What other exercises may we construct basis for? (4)
- Published results
- Supervisory reserves
- Internal management accounts
- Embedded values
Valuing liabilities: overview
Broadly speaking, how do we value the liabilities of a life insurer? (4)
Broadly speaking, determined as PV of
Future benefit outgo
plus claims expenses (including commission)
plus taxes (if appropriate)
less future premiums
Reserving basis vs pricing basis: uncertainty in assumptions
What’s a key difference between setting assumptions for pricing vs reserving in terms of information available? (1)
Key difference is that in force policies can provide important information for setting reserving assumptions (compared to pricing assumptions)
Reserving basis vs pricing basis: using pricing assumptions for supervisory purposes
What is impact on With-profit products of using pricing assumptions prudent enough to also be used for reserving? (1)
For WP products, surplus will emerge from actual experience being better than that assumed in prudent assumptions ie. even if margins are high, surpluses from experience can be given back to PHs through bonuses
Reserving basis vs pricing basis: using pricing assumptions for supervisory purposes
Why would prudent pricing basis strong enough for supervisory purposes be problematic for without profits business? (1)

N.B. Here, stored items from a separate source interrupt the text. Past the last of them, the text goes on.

-- ==== Sys2Proof/Machine/LinkEvents.lean ====
section
/-! DEFINITION. The slot link (chapter 5): training, sending, completions and their timers, and the packets a module
sends on its own account. -/

namespace Sys2Proof.Machine

/-- The link takes module packets of normal operation: UP or QUIESCING (R93). -/
def LinkState.isOpen : LinkState → Bool
  | .up | .quiescing => true
  | _ => false

/-! ### Training (R94, R95) -/

/-- The training timer expires in TRAINING (R94). -/
def State.trainingTimesOut (s : State) (n : SlotIx) : State :=
  if (s.links.get n).state = .training ∧ (s.links.get n).trainingTimer.isSome then s.faultSlot n .linkTimeout else s

/-- TRAINING_TIMER_EXPIRY (R94). -/
def execTrainingTimerExpiry (n : SlotIx) (s : State) : Host.Outcome State Fault Refusal :=
  taken (fun s => s.trainingTimesOut n) s

/-- A READY with a good count: the link UP, the slot ACTIVE with its usable tags, ADMITTED raised, the ADMIT ticket
SUCCESS (R60). -/
def State.admitted (s : State) (n : SlotIx) (count : Nat) : State :=
  let s1 := s.putLink n { s.links.get n with state := .up, trainingTimer := none }
  let s2 := s1.putSlot n { s1.slots.get n with state := .active, usableTags := some count }
  (s2.raise (.admitted n)).finishSlotTicket n .success none

/-- A READY packet: taken in TRAINING alone (R93, R95). -/
def State.takeReady (s : State) (n : SlotIx) (count : Nat) : State :=
  if (s.links.get n).state = .training then
    if 1 ≤ count ∧ count ≤ 8 then s.admitted n count else s.faultSlot n .linkProtocol
  else s

/-- READY (R95). -/
def execReady (n : SlotIx) (count : BitVec 4) (s : State) : Host.Outcome State Fault Refusal :=
  taken (fun s => s.takeReady n count.toNat) s

/-! ### Sending (R98) -/

/-- The link tag an entry takes when it is sent (R98). -/
def Entry.tagRecord (e : Entry) (config : PartConfig) : TagRecord where
  window := e.window
  hostTag := e.hostTag
  orphaned := false
  op := e.op
  addr := e.addr
  size := e.size
  timer := Config.completionMicros config.completion

/-- The packet that sends an entry under a tag (R91, R98). -/
def Entry.packet (e : Entry) (k : TagIx) : Packet :=
  match e.op with
  | .read => .read k e.addr e.size
  | .write => .write k e.addr e.size e.data

/-- The tag the head entry may be sent under: the lowest FREE one, while the number of tags IN_FLIGHT or STALE is below
the usable tag count and the link is UP (R97, R98). -/
def State.sendTag (s : State) (n : SlotIx) : Option TagIx :=
  match (s.slots.get n).usableTags with
  | none => none
  | some usable =>
    if (s.links.get n).state = .up ∧ (s.links.get n).tagsInUse < usable then (s.links.get n).freeTag else none

/-- The head entry of the Pending Queue is sent (R98). -/
def State.sendHead (s : State) (n : SlotIx) : State :=
  match (s.links.get n).queue, s.sendTag n with
  | e :: rest, some k =>
    (s.putLink n
      { s.links.get n with
        queue := rest
        tags := (s.links.get n).tags.put k (.inFlight (e.tagRecord s.config)) }).send n (e.packet k)
  | _, _ => s

/-- SEND_REQUEST (R98). -/
def execSendRequest (n : SlotIx) (s : State) : Host.Outcome State Fault Refusal :=
  taken (fun s => s.sendHead n) s

/-! ### Completions (R99, R100, R101) -/

/-- The completion agrees with the request (R99); an undefined status never does (R101). -/
def TagRecord.agrees (r : TagRecord) (status : CplStatus) (data : List Byte) : Bool :=
  match status with
  | .ok =>
    match r.op with
    | .read => data.length == sizeBytes r.size
    | .write => data.isEmpty
  | .error => true
  | .unsupported => true
  | .undefined => false

/-- The response to a completed request whose tag is owed an answer (R99). -/
def TagRecord.response (r : TagRecord) (status : CplStatus) (data : List Byte) : Response :=
  match status with
  | .ok =>
    match r.op with
    | .read => { code := .ok, data := some (laneWord r.addr data) }
    | .write => { code := .ok, data := none }
  | _ => { code := .moduleError, data := none }

/-- A completion that agrees is answered, or recorded for a posted write that failed; nothing is answered for an
orphaned tag (R99, R103). -/
def State.settleRequest (s : State) (n : SlotIx) (r : TagRecord) (status : CplStatus) (data : List Byte) : State :=
  match r.hostTag with
  | some t =>
    if r.orphaned then s else s.answer t (r.response status data).code (r.response status data).data
  | none => if status = .ok then s else s.recordPosted n r.window r.addr .moduleError

/-- A completion that agrees finishes the request: the tag FREE, the reference released, the answer, and the quiesce
test (R68, R99). -/
def State.finishRequest (s : State) (n : SlotIx) (k : TagIx) (r : TagRecord) (status : CplStatus)
    (data : List Byte) : State :=
  let s1 := (s.putLink n ((s.links.get n).putTag k .free)).releaseRef r.window
  (s1.settleRequest n r status data).testQuiesce n

/-- A COMPLETION packet (R93, R99, R100, R101). -/
def State.takeCompletion (s : State) (n : SlotIx) (k : TagIx) (status : CplStatus) (data : List Byte) : State :=
  if (s.links.get n).state.isOpen then
    match (s.links.get n).tags.get k with
    | .free => s.faultSlot n .linkProtocol
    | .stale _ => s.putLink n ((s.links.get n).putTag k .free)
    | .inFlight r =>
      if r.agrees status data then s.finishRequest n k r status data else s.faultSlot n .linkProtocol
  else s

/-- COMPLETION (R99). -/
def execCompletion (n : SlotIx) (k : TagIx) (status : CplStatus) (data : List Byte) (s : State) :
    Host.Outcome State Fault Refusal :=
  taken (fun s => s.takeCompletion n k status data) s

/-- A request that timed out is answered TIMEOUT, or recorded when it was posted (R100). -/
def State.settleTimeout (s : State) (n : SlotIx) (r : TagRecord) : State :=
  match r.hostTag with
  | some t => if r.orphaned then s else s.answer t .timeout none
  | none => s.recordPosted n r.window r.addr .timeout

/-- The tag of a request that timed out: STALE, its quarantine four times the completion timeout it was sent with
(R100). -/
def TagRecord.quarantined (r : TagRecord) : LinkTag := .stale { r with timer := 4 * r.timer }

/-- The completion timer of an IN_FLIGHT tag expires (R100). -/
def State.requestTimesOut (s : State) (n : SlotIx) (k : TagIx) : State :=
  match (s.links.get n).tags.get k with
  | .inFlight r =>
    let s1 := (s.putLink n ((s.links.get n).putTag k r.quarantined)).releaseRef r.window
    (s1.settleTimeout n r).testQuiesce n
  | _ => s

/-- COMPLETION_TIMER_EXPIRY (R100). -/
def execCompletionTimerExpiry (n : SlotIx) (k : TagIx) (s : State) : Host.Outcome State Fault Refusal :=
  taken (fun s => s.requestTimesOut n k) s

/-- The quarantine timer of a STALE tag expires (R100). -/
def State.quarantineEnds (s : State) (n : SlotIx) (k : TagIx) : State :=
  match (s.links.get n).tags.get k with
  | .stale _ => s.putLink n ((s.links.get n).putTag k .free)
  | _ => s

/-- QUARANTINE_TIMER_EXPIRY (R100). -/
def execQuarantineTimerExpiry (n : SlotIx) (k : TagIx) (s : State) : Host.Outcome State Fault Refusal :=
  taken (fun s => s.quarantineEnds n k) s

/-! ### Packets of the module's own account (R104 to R106) -/

/-- The attention cause mask of the slot's held profile (R88). -/
def Slot.attentionMask (r : Slot) : Byte := r.profile.elim 0 Profile.attentionMask

/-- An ATTENTION packet: its causes within the mask are added to MODULE(n) (R88, R104). -/
def State.takeAttention (s : State) (n : SlotIx) (causes : Byte) : State :=
  if (s.links.get n).state.isOpen then
    s.putSource (moduleSource n)
      ((s.sources.get (moduleSource n)).add (causes &&& (s.slots.get n).attentionMask))
  else s

/-- ATTENTION (R104). -/
def execAttention (n : SlotIx) (causes : Byte) (s : State) : Host.Outcome State Fault Refusal :=
  taken (fun s => s.takeAttention n causes) s

/-- An EJECT_REQUEST packet: taken while the link is UP and the slot ACTIVE (R105). -/
def State.takeEjectRequest (s : State) (n : SlotIx) : State :=
  if (s.links.get n).state = .up ∧ (s.slots.get n).state = .active then s.raise (.ejectRequested n) else s

/-- EJECT_REQUEST (R105). -/
def execEjectRequest (n : SlotIx) (s : State) : Host.Outcome State Fault Refusal :=
  taken (fun s => s.takeEjectRequest n) s

/-- A QUIESCED packet: taken in QUIESCING (R106). -/
def State.takeQuiesced (s : State) (n : SlotIx) : State :=
  if (s.links.get n).state = .quiescing then s.endEjection n .success else s

/-- QUIESCED (R106). -/
def execQuiesced (n : SlotIx) (s : State) : Host.Outcome State Fault Refusal :=
  taken (fun s => s.takeQuiesced n) s

/-- A packet that passes its check but is of none of the five kinds (R93, R101). -/
def State.takeUnknown (s : State) (n : SlotIx) : State :=
  if (s.links.get n).state.isOpen then s.faultSlot n .linkProtocol else s

/-- UNKNOWN_PACKET_KIND (R101). -/
def execUnknownPacketKind (n : SlotIx) (s : State) : Host.Outcome State Fault Refusal :=
  taken (fun s => s.takeUnknown n) s

/-- PACKET_CHECK_FAILURE: the packet is discarded, and the engine takes no other action (R92). -/
def execPacketCheckFailure (_n : SlotIx) (s : State) : Host.Outcome State Fault Refusal := taken (fun s => s) s

/-! ### Link loss (R107) -/

/-- The receiver loses lock (R107). -/
def State.losesLock (s : State) (n : SlotIx) : State :=
  match (s.links.get n).state, (s.slots.get n).state with
  | .up, .active => s.faultSlot n .linkLost
  | .up, .ejecting => s.abortEjection n
  | .quiescing, .ejecting => s.abortEjection n
  | _, _ => s

/-- LINK_LOSS (R107). -/
def execLinkLoss (n : SlotIx) (s : State) : Host.Outcome State Fault Refusal :=
  taken (fun s => s.losesLock n) s

end Sys2Proof.Machine
end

Less appropriate for without-profits products as overly high margins => uncompetitive, hence usually small margins are used, meaning pricing basis cannot be used for supervisory solvency
Valuing liabilities: Embedded value, key considerations
Define embedded value (4)
- Embededed value is defined as sum of:
+shareholder-owned share of net assets
+present value of future shareholder profits from existing business, including release of shareholder assets - EV essentially recognises
value of assets in excess of reserves - and value to shareholders of future margin releases from reserves
Embedded Value: Calculation PV of future shareholder profits
List components that make up the present value of future shareholder profits from existing contracts, for the following types of business:
conventional without-profits (3)
unit-linked (2)
with-profits (1)
Conventional without-profits business
- present value of future premiums plus +investment income, less
+claims and expenses, plus
+release of supervisory reserves
Unit-linked business
- present value of future charges
+less expenses and benefits in excess of unit fund, plus
+investment income earned on, and release of, any supervisory non-unit reserves and required solvency capital
With-profits business
- present value of future shareholder transfers, for example, as generated by bonus declarations
Define appraisal value (2)
Appraisal value is sum of:
- embedded value (shareholder share of net assets + PV future profits from existing business)
- goodwill, which represents an estimate of the present value of future shareholder profits from future new business
Embedded Value: Assumptions
What 2 different kinds of basis do we need for EV calculations? (2)
We need 2 bases for EV calculations
- Reserving basis: This is used to determine the technical reserves used.
- Projection basis: This is used to project the emergence of cashflow due to differences from the reserving basis.